# smallie and saugeyes



## foxbites (Mar 15, 2010)

hit the muskingum this morning and caught this 20.75" smallmouth. this is my biggest smallmouth of the year. this picture dont do justice to this fish. my camera batteries were dead so i had to use my phone. went to a local dam and got these 2 saugeyes(17.5 and 21.5"). caught the bigger one on my sway bar swimbait in chartuse and peral. this cold weather will get the saugeyes going


----------



## hewhofishes68 (Mar 28, 2011)

My 2 favorites together cool...figured rivers would be way up and muddy still...


----------



## JignPig Guide (Aug 3, 2007)

Way to whack'em Foxbites. Nice smallie!


----------



## claytonhaske (Apr 16, 2010)

thats a nice smallie, and good to hear those hand pours are producing!


----------



## Saugeyefisher (Jul 19, 2010)

Great looking eyes! and smallie! And glad you got some on ur own swims!
I did not see those on ur website? Did i miss them?


----------



## Sluggo (Aug 30, 2004)

NICE BASS! Congrats!


----------



## dacrawdaddy (Aug 31, 2008)

Congrats on some very nice fish. The smallie is a beauty.


----------



## OU-Pilot (Oct 14, 2011)

foxbites or anyone else...im not trying to steal any secret spots or anything, but im a student at OU, and always hear about the great fishing in the muskingham river and walhonding river...i was wondering if you had any suggestions on where to go if i was to drive up for a day of fishing. i like targeting smallies and eyes, especially with this cooler weather. any info would be greatly appreciated!


----------



## Doboy (Oct 13, 2008)

Hello foxbites, Nice fish!
I usually fish around Dresden but never do that good!.

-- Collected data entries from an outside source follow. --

-- ==== Sys2Proof/Machine/CmdTable.lean ====
section
/-! DEFINITION. The commands of the Gelvor Host Interface: length, marks, where accepted, reserved bytes and bits. -/

namespace Sys2Proof.Machine

open Sys2Proof

/-- What a command's table says of its payload's length: fixed, a range, or a count of items after a head:
`counted head item off width lo hi`, the count being the field of `width` bytes at `off`; `parts` is CH_FILTER_SET's, by PART. -/
inductive LenRule where
  | fixed (n : Nat)
  | range (lo hi : Nat)
  | counted (head item off width lo hi : Nat)
  | parts
  deriving DecidableEq, Repr

/-- Where a command is accepted: on every granted mailbox, on MB0 only, or on MB0 and mailboxes of agent 0. -/
inductive Where where
  | any | mb0 | agent0
  deriving DecidableEq, Repr

structure CmdSpec where
  code   : Nat
  len    : LenRule
  staged : Bool := false
  place  : Where := .any
  rsvB   : List (Nat × Nat) := []
  rsvBit : List (Nat × Nat) := []
  deriving DecidableEq, Repr

/-- Unit 0x01, system (R117, R509, R510). -/
def cmdsSys : List CmdSpec :=
  [ { code := 0x0100, len := .fixed 0 },
    { code := 0x0101, len := .fixed 24, rsvB := [(3, 5)] },
    { code := 0x0102, len := .fixed 0 },
    { code := 0x0103, len := .fixed 8, rsvB := [(4, 4)] },
    { code := 0x0104, len := .fixed 8, rsvB := [(2, 2)] },
    { code := 0x0105, len := .fixed 32, rsvB := [(28, 4)], rsvBit := [(12, 0xFC), (13, 0xFF), (14, 0xFF), (15, 0xFF)] },
    { code := 0x0106, len := .fixed 4, rsvB := [(2, 2)], rsvBit := [(0, 1)] },
    { code := 0x0107, len := .fixed 4, place := .mb0, rsvBit := [(2, 1)] },
    { code := 0x0108, len := .fixed 12, place := .mb0, rsvB := [(2, 2)] },
    { code := 0x0109, len := .fixed 0, place := .mb0 },
    { code := 0x010A, len := .fixed 0, place := .mb0 },
    { code := 0x010B, len := .fixed 8, place := .agent0, rsvB := [(4, 4)] } ]

/-- Unit 0x05, classifier (R252 and the commands after it). -/
def cmdsCls : List CmdSpec :=
  [ { code := 0x0501, len := .fixed 88, staged := true,
      rsvB := [(13, 1), (19, 1), (25, 1), (31, 1), (37, 1), (43, 1), (49, 1), (55, 1), (61, 1), (67, 1), (84, 4)],
      rsvBit := [(1, 0xC0), (71, 0xE0), (75, 0xE0), (79, 0xE0), (83, 0xE0)] },
    { code := 0x0502, len := .fixed 12, staged := true, rsvB := [(9, 3)],
      rsvBit := (List.range 9).map fun i => (i, 0x40) },
    { code := 0x0503, len := .fixed 12, staged := true, rsvB := [(7, 1)] },
    { code := 0x0504, len := .fixed 176, staged := true, rsvB := [(1, 1), (8, 8), (149, 3), (165, 3), (172, 4)],
      rsvBit := [(145, 0xF0), (162, 0xE0), (163, 0xFF)] },
    { code := 0x0505, len := .fixed 8, staged := true, rsvB := [(1, 3)] },
    { code := 0x0506, len := .counted 8 8 2 2 8 2056, staged := true, rsvB := [(4, 4)] },
    { code := 0x0507, len := .fixed 36, staged := true, rsvB := [(1, 3), (9, 3), (25, 3), (32, 4)],
      rsvBit := [(5, 0xF0), (22, 0xE0), (23, 0xFF)] },
    { code := 0x0508, len := .fixed 8, staged := true, rsvB := [(2, 2)] },
    { code := 0x0509, len := .fixed 0 },
    { code := 0x050A, len := .fixed 4, rsvB := [(2, 2)] },
    { code := 0x050B, len := .fixed 12, rsvB := [(1, 1), (9, 3)] },
    { code := 0x050C, len := .fixed 4, rsvB := [(3, 1)], rsvBit := [(1, 0xF0)] } ]

/-- Unit 0x0B, time (R432). -/
def cmdsTime : List CmdSpec :=
  [ { code := 0x0B01, len := .fixed 24, rsvB := [(2, 6)] },
    { code := 0x0B02, len := .fixed 8, rsvB := [(1, 3)] },
    { code := 0x0B03, len := .fixed 4, rsvB := [(1, 3)] },
    { code := 0x0B04, len := .fixed 8, rsvB := [(6, 2)] },
    { code := 0x0B05, len := .fixed 16, rsvB := [(5, 3), (10, 2)] },
    { code := 0x0B06, len := .fixed 48, rsvB := [(28, 4), (38, 10)], rsvBit := [(2, 0xF8), (27, 0xC0)] },
    { code := 0x0B07, len := .fixed 4, rsvB := [(1, 3)] },
    { code := 0x0B08, len := .fixed 4, rsvB := [(2, 2)] },
    { code := 0x0B09, len := .fixed 0 },
    { code := 0x0B0A, len := .fixed 4 } ]

/-- Unit 0x0D, power (R466). -/
def cmdsPwr : List CmdSpec :=
  [ { code := 0x0D01, len := .fixed 8, place := .agent0, rsvB := [(2, 6)], rsvBit := [(1, 0xFE)] },
    { code := 0x0D02, len := .fixed 32, place := .agent0, rsvB := [(3, 1), (28, 4)],
      rsvBit := [(0, 0xF0), (1, 0xF0), (2, 0xF0)] },
    { code := 0x0D03, len := .fixed 136, place := .agent0, rsvB := [(2, 6)], rsvBit := [(1, 0xF0)] },
    { code := 0x0D04, len := .fixed 0, place := .agent0 },
    { code := 0x0D05, len := .fixed 4, place := .agent0 } ]

/-- Unit 0x02, wire ports (R192). -/
def cmdsPort : List CmdSpec :=
  [ { code := 0x0201, len := .fixed 16, staged := true, rsvB := [(2, 2)],
      rsvBit := [(1, 0xF8), (4, 0xC0), (5, 0xFF), (7, 0xC0), (8, 0xF0), (10, 0xFF), (11, 0xFF), (12, 0xE0), (14, 0x80), (15, 0xFF)] },
    { code := 0x0202, len := .fixed 64, staged := true, rsvB := [(2, 2), (7, 1), (15, 1), (42, 22)] },
    { code := 0x0203, len := .counted 32 8 2 2 32 2080, staged := true, rsvB := [(4, 4), (14, 2), (28, 4)] },
    { code := 0x0204, len := .fixed 4, rsvB := [(1, 3)] },
    { code := 0x0205, len := .fixed 4, rsvB := [(2, 2)] } ]

/-- Unit 0x03, lanes (R159). -/
def cmdsLane : List CmdSpec :=
  [ { code := 0x0301, len := .fixed 32, staged := true, rsvB := [(1, 1)],
      rsvBit := [(2, 0xC0), (3, 0xFF), (4, 0x80), (5, 0xF8), (6, 0xFF), (7, 0xFF), (8, 0xF0), (9, 0xC0), (10, 0xE0),
                 (11, 0xE0), (12, 0xF0), (13, 0xFE), (14, 0xFF), (15, 0xFF), (16, 0xFC), (17, 0xC0), (19, 0xC0),
                 (25, 0xFE), (28, 0xFC), (29, 0xFF), (30, 0xFF), (31, 0xFF)] },
    { code := 0x0302, len := .fixed 4, rsvB := [(1, 3)] },
    { code := 0x0303, len := .fixed 4, rsvB := [(2, 2)] } ]

/-- Unit 0x04, store (R226). -/
def cmdsStore : List CmdSpec :=
  [ { code := 0x0401, len := .fixed 16, place := .agent0, rsvB := [(12, 4)] },
    { code := 0x0402, len := .fixed 8, place := .agent0, staged := true, rsvB := [(3, 1)] },
    { code := 0x0403, len := .fixed 0, place := .agent0 },
    { code := 0x0404, len := .fixed 8, place := .agent0, rsvB := [(5, 3)], rsvBit := [(3, 0xF0)] },
    { code := 0x0405, len := .fixed 4, place := .agent0, rsvB := [(1, 3)] } ]

/-- Unit 0x08, host channels (R351). -/
def cmdsCh : List CmdSpec :=
  [ { code := 0x0801, len := .fixed 16, rsvB := [(4, 12)], rsvBit := [(2, 0xE0), (3, 0xF0)] },
    { code := 0x0802, len := .fixed 40, rsvB := [(6, 2), (32, 8)] },
    { code := 0x0803, len := .fixed 32, rsvB := [(3, 1), (20, 12)] },
    { code := 0x0804, len := .parts, rsvB := [(3, 1), (5, 3)] },
    { code := 0x0805, len := .fixed 176, rsvB := [(2, 6)] },
    { code := 0x0806, len := .fixed 32, rsvB := [(20, 12)] },
    { code := 0x0807, len := .fixed 4, rsvB := [(2, 2)] },
    { code := 0x0808, len := .fixed 4, rsvB := [(2, 2)] },
    { code := 0x0809, len := .fixed 4, rsvB := [(2, 2)] },
    { code := 0x080A, len := .fixed 4 } ]

/-- Unit 0x09, stations and radio links (R383). -/
def cmdsSta : List CmdSpec :=
  [ { code := 0x0901, len := .fixed 48, rsvB := [(6, 2), (40, 8)], rsvBit := [(3, 0xF8), (5, 0xF0)] },
    { code := 0x0902, len := .fixed 4, rsvB := [(2, 2)] },
    { code := 0x0903, len := .fixed 4, rsvB := [(3, 1)], rsvBit := [(2, 0xF0)] },
    { code := 0x0904, len := .fixed 4, rsvB := [(2, 2)] },
    { code := 0x0905, len := .fixed 4 },
    { code := 0x0906, len := .fixed 24, place := .agent0, rsvB := [(3, 1), (10, 2), (18, 6)] },
    { code := 0x0907, len := .fixed 4, place := .agent0, rsvB := [(1, 3)] } ]

/-- Unit 0x0A, scheduling (R403). -/
def cmdsSch : List CmdSpec :=
  [ { code := 0x0A01, len := .fixed 64, staged := true, place := .agent0, rsvB := [(1, 3), (48, 16)] },
    { code := 0x0A02, len := .fixed 16, staged := true, place := .agent0, rsvB := [(3, 1), (12, 4)] },
    { code := 0x0A03, len := .fixed 40, staged := true, rsvB := [(2, 2)] },
    { code := 0x0A04, len := .fixed 4, rsvB := [(1, 1)] },
    { code := 0x0A05, len := .fixed 4 } ]

/-- Unit 0x06, flows (R279, R280 and the commands before it). -/
def cmdsFlow : List CmdSpec :=
  [ { code := 0x0601, len := .fixed 16, staged := true, place := .agent0, rsvB := [(10, 6)], rsvBit := [(1, 0xE0)] },
    { code := 0x0602, len := .fixed 40, staged := true, place := .agent0, rsvB := [(11, 1), (34, 6)], rsvBit := [(2, 0xF0)] },
    { code := 0x0603, len := .fixed 128, staged := true, place := .agent0, rsvB := [(14, 2), (112, 16)], rsvBit := [(6, 0xC0)] },
    { code := 0x0604, len := .fixed 16, place := .agent0, rsvB := [(12, 4)] },
    { code := 0x0605, len := .fixed 136, place := .agent0, rsvB := [(1, 7)], rsvBit := [(0, 0xFC)] },
    { code := 0x0606, len := .fixed 8, place := .agent0, rsvB := [(5, 3)], rsvBit := [(4, 0xFE)] },
    { code := 0x0607, len := .fixed 4, place := .agent0 },
    { code := 0x0608, len := .fixed 20, place := .agent0, rsvB := [(2, 2)] },
    { code := 0x0609, len := .fixed 8, place := .agent0, rsvB := [(5, 3)] },
    { code := 0x060A, len := .fixed 4, place := .agent0 },
    { code := 0x060B, len := .fixed 4, place := .agent0 } ]

/-- Unit 0x07, engines (R316). -/
def cmdsEng : List CmdSpec :=
  [ { code := 0x0701, len := .fixed 8, staged := true, place := .agent0, rsvB := [(4, 4)] },
    { code := 0x0702, len := .fixed 4, place := .agent0, rsvB := [(1, 3)] },
    { code := 0x0703, len := .fixed 8, place := .agent0, rsvB := [(4, 4)] },
    { code := 0x0704, len := .fixed 4, place := .agent0, rsvB := [(1, 3)] },
    { code := 0x0705, len := .counted 8 1 2 2 12 4096, place := .agent0, rsvB := [(1, 1)] },
    { code := 0x0706, len := .fixed 0, place := .agent0 },
    { code := 0x0707, len := .fixed 4, place := .agent0 },
    { code := 0x0708, len := .fixed 4, place := .agent0, rsvB := [(2, 2)] },
    { code := 0x0709, len := .fixed 28, place := .agent0, rsvB := [(1, 1), (24, 4)], rsvBit := [(0, 0xFE)] } ]

/-- Unit 0x0E, resilience (R500). -/
def cmdsRes : List CmdSpec :=
  [ { code := 0x0E01, len := .fixed 32, place := .agent0, rsvB := [(17, 15)], rsvBit := [(16, 0xFE)] },
    { code := 0x0E02, len := .fixed 4, place := .agent0, rsvB := [(1, 3)] },
    { code := 0x0E03, len := .fixed 4, place := .agent0, rsvB := [(1, 3)] },
    { code := 0x0E04, len := .fixed 4, place := .agent0, rsvB := [(1, 3)] },
    { code := 0x0E05, len := .fixed 0, place := .agent0 },
    { code := 0x0E06, len := .fixed 4, place := .agent0 },
    { code := 0x0E07, len := .fixed 0, place := .agent0 },
    { code := 0x0E08, len := .fixed 4, place := .agent0, rsvB := [(1, 3)] },
    { code := 0x0E09, len := .fixed 4, place := .agent0 } ]

/-- Unit 0x0F, measurement (R527). -/
def cmdsMt : List CmdSpec :=
  [ { code := 0x0F01, len := .fixed 96, place := .agent0, rsvB := [(5, 3), (24, 8)] },
    { code := 0x0F02, len := .fixed 8, place := .agent0, rsvB := [(5, 3)] },
    { code := 0x0F03, len := .fixed 4, place := .agent0, rsvB := [(2, 2)] },
    { code := 0x0F04, len := .fixed 8, place := .agent0, rsvB := [(5, 3)] } ]

end Sys2Proof.Machine
end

Anyway,,, is there better access & fishing at the Zanesville Dam or Ellis Dam?
Is that a boat launch at Ellis?



(When we fish the NewCumberland WV dam we have to walk like .9mi!! SUCKS!)


----------



## foxbites (Mar 15, 2010)

doboy, yes that is a ramp at ellis and you have to be careful becuse it is shallow. there is a ramp at putnam landing just below the y bridge and again you have to be careful getting to the dam there also. i know a few guys that have lost lower units and holes in there boats trying to get to the dam there at the y bridge. i just bank fish there. just stick to the dresden pool, its better 
ou pilot, the best way to fish the muskingum river is out of a boat. bank fishing is limited. mohawk dam is the best shore fishing spot on the walhonding. That is just west of warsaw on 36. good pike, smallmouth, and saugeye fishing there. and catfishing also. i caught a small perch there last fall. both rivers are high and muddy right now


----------